Task instructions - Each line of the data below from the one holding "exact difference_of_subN hw" to the one holding "theorem addition : Obligations.Addition", inclusive, is to be reproduced exactly; no other line belongs in the answer.

Listed entries -
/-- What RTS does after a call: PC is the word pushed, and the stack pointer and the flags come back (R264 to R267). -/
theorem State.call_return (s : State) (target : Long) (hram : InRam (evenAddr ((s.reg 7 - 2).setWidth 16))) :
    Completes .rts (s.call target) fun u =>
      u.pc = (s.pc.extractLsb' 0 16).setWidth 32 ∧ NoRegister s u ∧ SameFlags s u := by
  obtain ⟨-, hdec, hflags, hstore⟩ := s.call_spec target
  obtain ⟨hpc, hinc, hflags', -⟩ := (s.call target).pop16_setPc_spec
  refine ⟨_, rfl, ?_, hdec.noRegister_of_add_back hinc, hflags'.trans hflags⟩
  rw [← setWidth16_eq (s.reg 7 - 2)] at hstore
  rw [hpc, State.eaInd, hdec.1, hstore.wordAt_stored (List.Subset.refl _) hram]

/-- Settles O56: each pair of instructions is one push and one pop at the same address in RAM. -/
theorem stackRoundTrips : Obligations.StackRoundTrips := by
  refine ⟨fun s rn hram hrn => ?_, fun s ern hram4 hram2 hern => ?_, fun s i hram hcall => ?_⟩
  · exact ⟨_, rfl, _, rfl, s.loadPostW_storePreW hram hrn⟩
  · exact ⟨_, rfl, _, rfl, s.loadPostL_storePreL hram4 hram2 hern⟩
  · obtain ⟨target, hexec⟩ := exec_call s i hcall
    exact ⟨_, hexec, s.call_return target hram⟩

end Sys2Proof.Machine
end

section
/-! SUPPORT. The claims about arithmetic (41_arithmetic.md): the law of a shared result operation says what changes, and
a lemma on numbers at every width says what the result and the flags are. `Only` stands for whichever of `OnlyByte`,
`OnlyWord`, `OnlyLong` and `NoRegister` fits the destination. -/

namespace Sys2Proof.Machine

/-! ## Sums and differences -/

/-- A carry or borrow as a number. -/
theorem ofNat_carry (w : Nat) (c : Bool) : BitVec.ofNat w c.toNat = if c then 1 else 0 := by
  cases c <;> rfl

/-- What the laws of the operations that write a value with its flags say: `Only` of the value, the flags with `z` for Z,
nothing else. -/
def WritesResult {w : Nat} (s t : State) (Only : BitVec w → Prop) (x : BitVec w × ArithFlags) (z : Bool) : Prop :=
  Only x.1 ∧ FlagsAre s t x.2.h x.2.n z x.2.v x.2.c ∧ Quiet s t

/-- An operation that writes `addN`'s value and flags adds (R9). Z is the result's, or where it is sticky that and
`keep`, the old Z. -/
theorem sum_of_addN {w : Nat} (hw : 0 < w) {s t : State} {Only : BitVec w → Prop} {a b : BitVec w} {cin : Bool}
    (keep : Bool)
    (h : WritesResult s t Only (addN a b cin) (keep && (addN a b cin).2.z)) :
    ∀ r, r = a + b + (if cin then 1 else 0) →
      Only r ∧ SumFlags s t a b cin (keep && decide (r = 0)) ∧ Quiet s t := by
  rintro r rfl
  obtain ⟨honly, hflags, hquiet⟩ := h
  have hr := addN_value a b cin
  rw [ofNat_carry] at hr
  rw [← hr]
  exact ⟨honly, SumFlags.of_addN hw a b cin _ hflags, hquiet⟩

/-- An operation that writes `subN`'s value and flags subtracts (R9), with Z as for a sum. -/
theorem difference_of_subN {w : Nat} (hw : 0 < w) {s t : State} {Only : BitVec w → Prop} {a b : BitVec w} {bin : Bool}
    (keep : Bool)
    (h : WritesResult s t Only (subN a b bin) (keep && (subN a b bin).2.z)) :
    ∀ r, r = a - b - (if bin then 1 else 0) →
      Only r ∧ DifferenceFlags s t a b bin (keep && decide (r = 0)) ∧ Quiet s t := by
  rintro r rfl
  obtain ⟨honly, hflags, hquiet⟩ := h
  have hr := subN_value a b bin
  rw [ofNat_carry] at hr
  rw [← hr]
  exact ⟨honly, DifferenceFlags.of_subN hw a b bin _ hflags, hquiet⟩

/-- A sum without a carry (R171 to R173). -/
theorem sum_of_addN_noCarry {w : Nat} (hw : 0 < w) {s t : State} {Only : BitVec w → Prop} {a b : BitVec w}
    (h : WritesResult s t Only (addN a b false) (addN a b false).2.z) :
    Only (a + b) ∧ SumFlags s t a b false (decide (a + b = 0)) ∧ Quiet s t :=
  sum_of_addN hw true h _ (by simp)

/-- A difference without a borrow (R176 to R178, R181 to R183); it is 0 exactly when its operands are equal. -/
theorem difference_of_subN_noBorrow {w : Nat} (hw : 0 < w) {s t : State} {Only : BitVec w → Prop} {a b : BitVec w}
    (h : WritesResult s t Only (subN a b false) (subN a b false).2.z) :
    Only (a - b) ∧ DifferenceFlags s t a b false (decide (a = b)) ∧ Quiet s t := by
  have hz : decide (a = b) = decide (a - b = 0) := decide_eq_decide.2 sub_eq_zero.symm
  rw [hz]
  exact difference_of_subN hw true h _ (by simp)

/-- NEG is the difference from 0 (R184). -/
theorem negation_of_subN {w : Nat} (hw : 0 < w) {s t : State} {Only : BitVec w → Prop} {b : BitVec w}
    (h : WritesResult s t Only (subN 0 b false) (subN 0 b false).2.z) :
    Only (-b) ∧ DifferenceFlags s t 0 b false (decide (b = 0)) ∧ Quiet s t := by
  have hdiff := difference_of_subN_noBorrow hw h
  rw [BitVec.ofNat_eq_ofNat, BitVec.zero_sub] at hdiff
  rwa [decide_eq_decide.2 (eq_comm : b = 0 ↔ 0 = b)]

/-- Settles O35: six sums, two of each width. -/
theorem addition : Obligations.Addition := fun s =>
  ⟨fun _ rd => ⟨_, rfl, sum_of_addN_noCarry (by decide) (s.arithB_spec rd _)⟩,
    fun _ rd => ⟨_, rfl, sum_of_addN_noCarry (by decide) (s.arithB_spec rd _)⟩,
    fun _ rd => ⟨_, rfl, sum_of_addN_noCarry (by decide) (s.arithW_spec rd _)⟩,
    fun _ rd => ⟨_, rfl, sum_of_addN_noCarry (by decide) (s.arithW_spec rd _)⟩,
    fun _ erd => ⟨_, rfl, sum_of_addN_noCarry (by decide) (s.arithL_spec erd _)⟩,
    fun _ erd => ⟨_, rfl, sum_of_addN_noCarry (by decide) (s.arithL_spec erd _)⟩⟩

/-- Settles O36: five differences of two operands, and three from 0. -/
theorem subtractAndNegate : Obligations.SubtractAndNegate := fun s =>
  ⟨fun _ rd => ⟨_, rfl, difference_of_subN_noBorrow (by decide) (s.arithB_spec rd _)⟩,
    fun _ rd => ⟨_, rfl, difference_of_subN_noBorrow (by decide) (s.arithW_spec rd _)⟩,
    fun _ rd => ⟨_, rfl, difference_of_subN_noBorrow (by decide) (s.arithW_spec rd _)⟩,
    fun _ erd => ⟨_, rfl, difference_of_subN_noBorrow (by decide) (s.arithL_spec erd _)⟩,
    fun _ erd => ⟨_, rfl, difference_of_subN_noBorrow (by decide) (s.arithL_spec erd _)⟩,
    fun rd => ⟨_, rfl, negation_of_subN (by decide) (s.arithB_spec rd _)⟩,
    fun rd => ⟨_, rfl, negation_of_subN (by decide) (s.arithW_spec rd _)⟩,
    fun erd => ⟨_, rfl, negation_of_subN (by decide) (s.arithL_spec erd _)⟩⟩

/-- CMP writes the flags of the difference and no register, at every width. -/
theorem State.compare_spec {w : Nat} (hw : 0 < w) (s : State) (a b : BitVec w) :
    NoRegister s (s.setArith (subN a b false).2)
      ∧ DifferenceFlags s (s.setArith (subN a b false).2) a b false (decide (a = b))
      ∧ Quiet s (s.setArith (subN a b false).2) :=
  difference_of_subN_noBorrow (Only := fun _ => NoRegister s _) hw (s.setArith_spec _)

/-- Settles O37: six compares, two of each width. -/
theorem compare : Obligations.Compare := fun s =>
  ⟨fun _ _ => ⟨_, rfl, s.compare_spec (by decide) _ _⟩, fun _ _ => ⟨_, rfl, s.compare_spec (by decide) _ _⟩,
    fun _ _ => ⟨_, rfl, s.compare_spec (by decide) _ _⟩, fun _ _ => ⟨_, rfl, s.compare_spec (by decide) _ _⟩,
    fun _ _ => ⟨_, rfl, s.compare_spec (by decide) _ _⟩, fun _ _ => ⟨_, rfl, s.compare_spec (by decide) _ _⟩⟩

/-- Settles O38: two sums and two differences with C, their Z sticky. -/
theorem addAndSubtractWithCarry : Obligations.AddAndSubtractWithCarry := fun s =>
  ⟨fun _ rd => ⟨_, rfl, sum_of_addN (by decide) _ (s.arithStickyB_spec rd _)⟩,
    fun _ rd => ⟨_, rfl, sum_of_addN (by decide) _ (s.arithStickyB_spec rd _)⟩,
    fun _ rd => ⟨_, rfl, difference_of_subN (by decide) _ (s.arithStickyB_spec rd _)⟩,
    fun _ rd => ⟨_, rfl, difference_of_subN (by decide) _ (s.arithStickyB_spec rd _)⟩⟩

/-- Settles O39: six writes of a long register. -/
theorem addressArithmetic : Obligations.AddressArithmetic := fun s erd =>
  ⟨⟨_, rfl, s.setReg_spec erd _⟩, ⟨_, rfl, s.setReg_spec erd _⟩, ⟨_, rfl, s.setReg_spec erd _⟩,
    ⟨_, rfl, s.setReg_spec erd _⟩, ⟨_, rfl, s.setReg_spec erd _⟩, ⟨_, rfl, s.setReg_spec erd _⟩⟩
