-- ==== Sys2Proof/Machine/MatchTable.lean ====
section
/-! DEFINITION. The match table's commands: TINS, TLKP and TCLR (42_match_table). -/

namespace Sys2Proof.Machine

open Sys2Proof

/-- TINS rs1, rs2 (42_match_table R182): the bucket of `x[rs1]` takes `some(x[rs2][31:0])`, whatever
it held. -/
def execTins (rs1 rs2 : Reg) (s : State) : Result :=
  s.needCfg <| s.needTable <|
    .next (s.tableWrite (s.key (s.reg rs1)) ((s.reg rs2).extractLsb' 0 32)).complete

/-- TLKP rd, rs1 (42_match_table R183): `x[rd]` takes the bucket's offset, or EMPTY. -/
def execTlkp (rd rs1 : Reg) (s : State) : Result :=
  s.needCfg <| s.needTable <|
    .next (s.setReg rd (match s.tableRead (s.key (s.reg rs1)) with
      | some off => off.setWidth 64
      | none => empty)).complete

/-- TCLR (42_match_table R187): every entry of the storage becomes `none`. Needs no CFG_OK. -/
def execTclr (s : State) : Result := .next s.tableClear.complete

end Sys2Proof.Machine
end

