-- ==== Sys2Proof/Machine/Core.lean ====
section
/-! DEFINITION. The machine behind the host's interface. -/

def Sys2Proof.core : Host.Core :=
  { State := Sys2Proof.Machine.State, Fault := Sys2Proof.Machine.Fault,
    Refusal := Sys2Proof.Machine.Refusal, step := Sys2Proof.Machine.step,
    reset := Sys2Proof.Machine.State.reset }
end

Response to this exercise -
  exact difference_of_subN hw true h _ (by simp)

/-- NEG is the difference from 0 (R184). -/
theorem negation_of_subN {w : Nat} (hw : 0 < w) {s t : State} {Only : BitVec w → Prop} {b : BitVec w}
    (h : WritesResult s t Only (subN 0 b false) (subN 0 b false).2.z) :
    Only (-b) ∧ DifferenceFlags s t 0 b false (decide (b = 0)) ∧ Quiet s t := by
  have hdiff := difference_of_subN_noBorrow hw h
  rw [BitVec.ofNat_eq_ofNat, BitVec.zero_sub] at hdiff
  rwa [decide_eq_decide.2 (eq_comm : b = 0 ↔ 0 = b)]

/-- Settles O35: six sums, two of each width. -/
theorem addition : Obligations.Addition := fun s =>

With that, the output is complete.